フレームワークを変え、人間を中心に据える考え方をベースとした研究開発を目指すとする同社だが、このヒューマンセントリックコンピューティングという考え方を目指すことについて、同社ヒューマンセントリックコンピューティング研究所の飯田一朗氏は、「人間が活動しているあらゆる場所で的確なサービスの提供が可能となるシステムの開発を目指すことで、より多くの場でICTの利活用が進むはず」とさまざまな場所でのICT活用を進めることで、富士通グループ全体の利益へと結びつけることを窺わせる。
また、「確かにICTは多くの企業などで浸透し、活用が進んでいるが、その一方で工事現場や病院、農場、教育、道路、家庭といった人が中心となる世界ではさまざまな理由(インフラ整備が困難であったり、色々な場所に移動して業務を行うなど)でICTが浸透していない。そうした人が中心の領域に対し、単にシステムを提供するのではなく、人間がどう動いているのか、といったことに注目し、それをICTと結び付けることが重要」であり、そうした場所でのICTの活用について「クラウドコンピューティング」「ネットワークの進化」「端末の進化/スマートフォン化」の3つの技術変革が同時に進んでおり、今、これらの技術をすべて有している富士通が、こうした取り組みを数年以内に上手く組み合わせることによる付加価値の提供を実現することを狙うともした。
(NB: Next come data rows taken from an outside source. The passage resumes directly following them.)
theorem vfabs (o : VX) : Statement (.vfabs o) := by
  intro w h
  obtain rfl : putVX 0x21 7 o = w := Option.some.inj h
  rw [raw21 _ (by omega)]
  unfold decodeVfp
  rw [getVX_putVX]
  rfl

theorem vfneg (o : VX) : Statement (.vfneg o) := by
  intro w h
  obtain rfl : putVX 0x21 8 o = w := Option.some.inj h
  rw [raw21 _ (by omega)]
  unfold decodeVfp
  rw [getVX_putVX]
  rfl

theorem vfcmp (o : VX) : Statement (.vfcmp o) := by
  intro w h
  obtain rfl : putVX 0x21 9 o = w := Option.some.inj h
  rw [raw21 _ (by omega)]
  unfold decodeVfp
  rw [getVX_putVX]
  rfl

theorem vfrcp (o : VX) : Statement (.vfrcp o) := by
  intro w h
  obtain rfl : putVX 0x21 10 o = w := Option.some.inj h
  rw [raw21 _ (by omega)]
  unfold decodeVfp
  rw [getVX_putVX]
  rfl

theorem vfrsq (o : VX) : Statement (.vfrsq o) := by
  intro w h
  obtain rfl : putVX 0x21 11 o = w := Option.some.inj h
  rw [raw21 _ (by omega)]
  unfold decodeVfp
  rw [getVX_putVX]
  rfl

theorem vfsqrt (o : VX) : Statement (.vfsqrt o) := by
  intro w h
  obtain rfl : putVX 0x21 12 o = w := Option.some.inj h
  rw [raw21 _ (by omega)]
  unfold decodeVfp
  rw [getVX_putVX]
  rfl

theorem vfexp2 (o : VX) : Statement (.vfexp2 o) := by
  intro w h
  obtain rfl : putVX 0x21 13 o = w := Option.some.inj h
  rw [raw21 _ (by omega)]
  unfold decodeVfp
  rw [getVX_putVX]
  rfl

theorem vflog2 (o : VX) : Statement (.vflog2 o) := by
  intro w h
  obtain rfl : putVX 0x21 14 o = w := Option.some.inj h
  rw [raw21 _ (by omega)]
  unfold decodeVfp
  rw [getVX_putVX]
  rfl

theorem vftanh (o : VX) : Statement (.vftanh o) := by
  intro w h
  obtain rfl : putVX 0x21 15 o = w := Option.some.inj h
  rw [raw21 _ (by omega)]
  unfold decodeVfp
  rw [getVX_putVX]
  rfl

theorem vfsig (o : VX) : Statement (.vfsig o) := by
  intro w h
  obtain rfl : putVX 0x21 16 o = w := Option.some.inj h
  rw [raw21 _ (by omega)]
  unfold decodeVfp
  rw [getVX_putVX]
  rfl

theorem vfclass (o : VX) : Statement (.vfclass o) := by
  intro w h
  obtain rfl : putVX 0x21 17 o = w := Option.some.inj h
  rw [raw21 _ (by omega)]
  unfold decodeVfp
  rw [getVX_putVX]
  rfl

theorem vcvt (o : VX) : Statement (.vcvt o) := by
  intro w h
  obtain rfl : putVX 0x22 0 o = w := Option.some.inj h
  rw [raw22 _ (by omega)]
  unfold decodeVcvt
  rw [getVX_putVX]
  rfl

theorem vnarrow (o : VX) : Statement (.vnarrow o) := by
  intro w h
  obtain rfl : putVX 0x22 1 o = w := Option.some.inj h
  rw [raw22 _ (by omega)]
  unfold decodeVcvt
  rw [getVX_putVX]
  rfl

theorem vwiden (o : VX) : Statement (.vwiden o) := by
  intro w h
  obtain rfl : putVX 0x22 2 o = w := Option.some.inj h
  rw [raw22 _ (by omega)]
  unfold decodeVcvt
  rw [getVX_putVX]
  rfl

theorem vrqs (o : VX) : Statement (.vrqs o) := by
  intro w h
  obtain rfl : putVX 0x22 3 o = w := Option.some.inj h
  rw [raw22 _ (by omega)]
  unfold decodeVcvt
  rw [getVX_putVX]
  rfl

theorem vperm (o : VX) : Statement (.vperm o) := by
  intro w h
  obtain rfl : putVX 0x23 0 o = w := Option.some.inj h
  rw [raw23 _ (by omega)]
  unfold decodeVperm
  rw [getVX_putVX]
  rfl

theorem vslideup (o : VX) : Statement (.vslideup o) := by
  intro w h
  obtain rfl : putVX 0x23 1 o = w := Option.some.inj h
  rw [raw23 _ (by omega)]
  unfold decodeVperm
  rw [getVX_putVX]
  rfl

theorem vslidedn (o : VX) : Statement (.vslidedn o) := by
  intro w h
  obtain rfl : putVX 0x23 2 o = w := Option.some.inj h
  rw [raw23 _ (by omega)]
  unfold decodeVperm
  rw [getVX_putVX]
  rfl

theorem vzip (o : VX) : Statement (.vzip o) := by
  intro w h
  obtain rfl : putVX 0x23 3 o = w := Option.some.inj h
  rw [raw23 _ (by omega)]
  unfold decodeVperm
  rw [getVX_putVX]
  rfl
具体的にはどういったICTサービスの提供となるのか。簡単に言ってしまえば、各種のセンサを活用して、その人が今、どこで何をしているのかを把握し、その場に応じた的確なサービスと、その場所でどのようにしてそのサービスを活用するのか、の融合を進めていくとしている。例えば、その人がどのような行動をしようとしているのかをセンサで確認(センシング)、それに適したサービスを提示するという短いループと同時に、その人がこれまで何を行ってきたのかという大きなループでの知識も融合させることで、より正解率を高めたサービスを行動する前に提示することが可能となる。
同研究所の主な研究としては「人とシステムのコラボレーション」「人の状態を理解する行動センシング」「人とシステムの自然なインタフェース」「現実世界を理解する環境センシング」などが挙げられる。すでに一部の研究は実地での実施も検討されているという。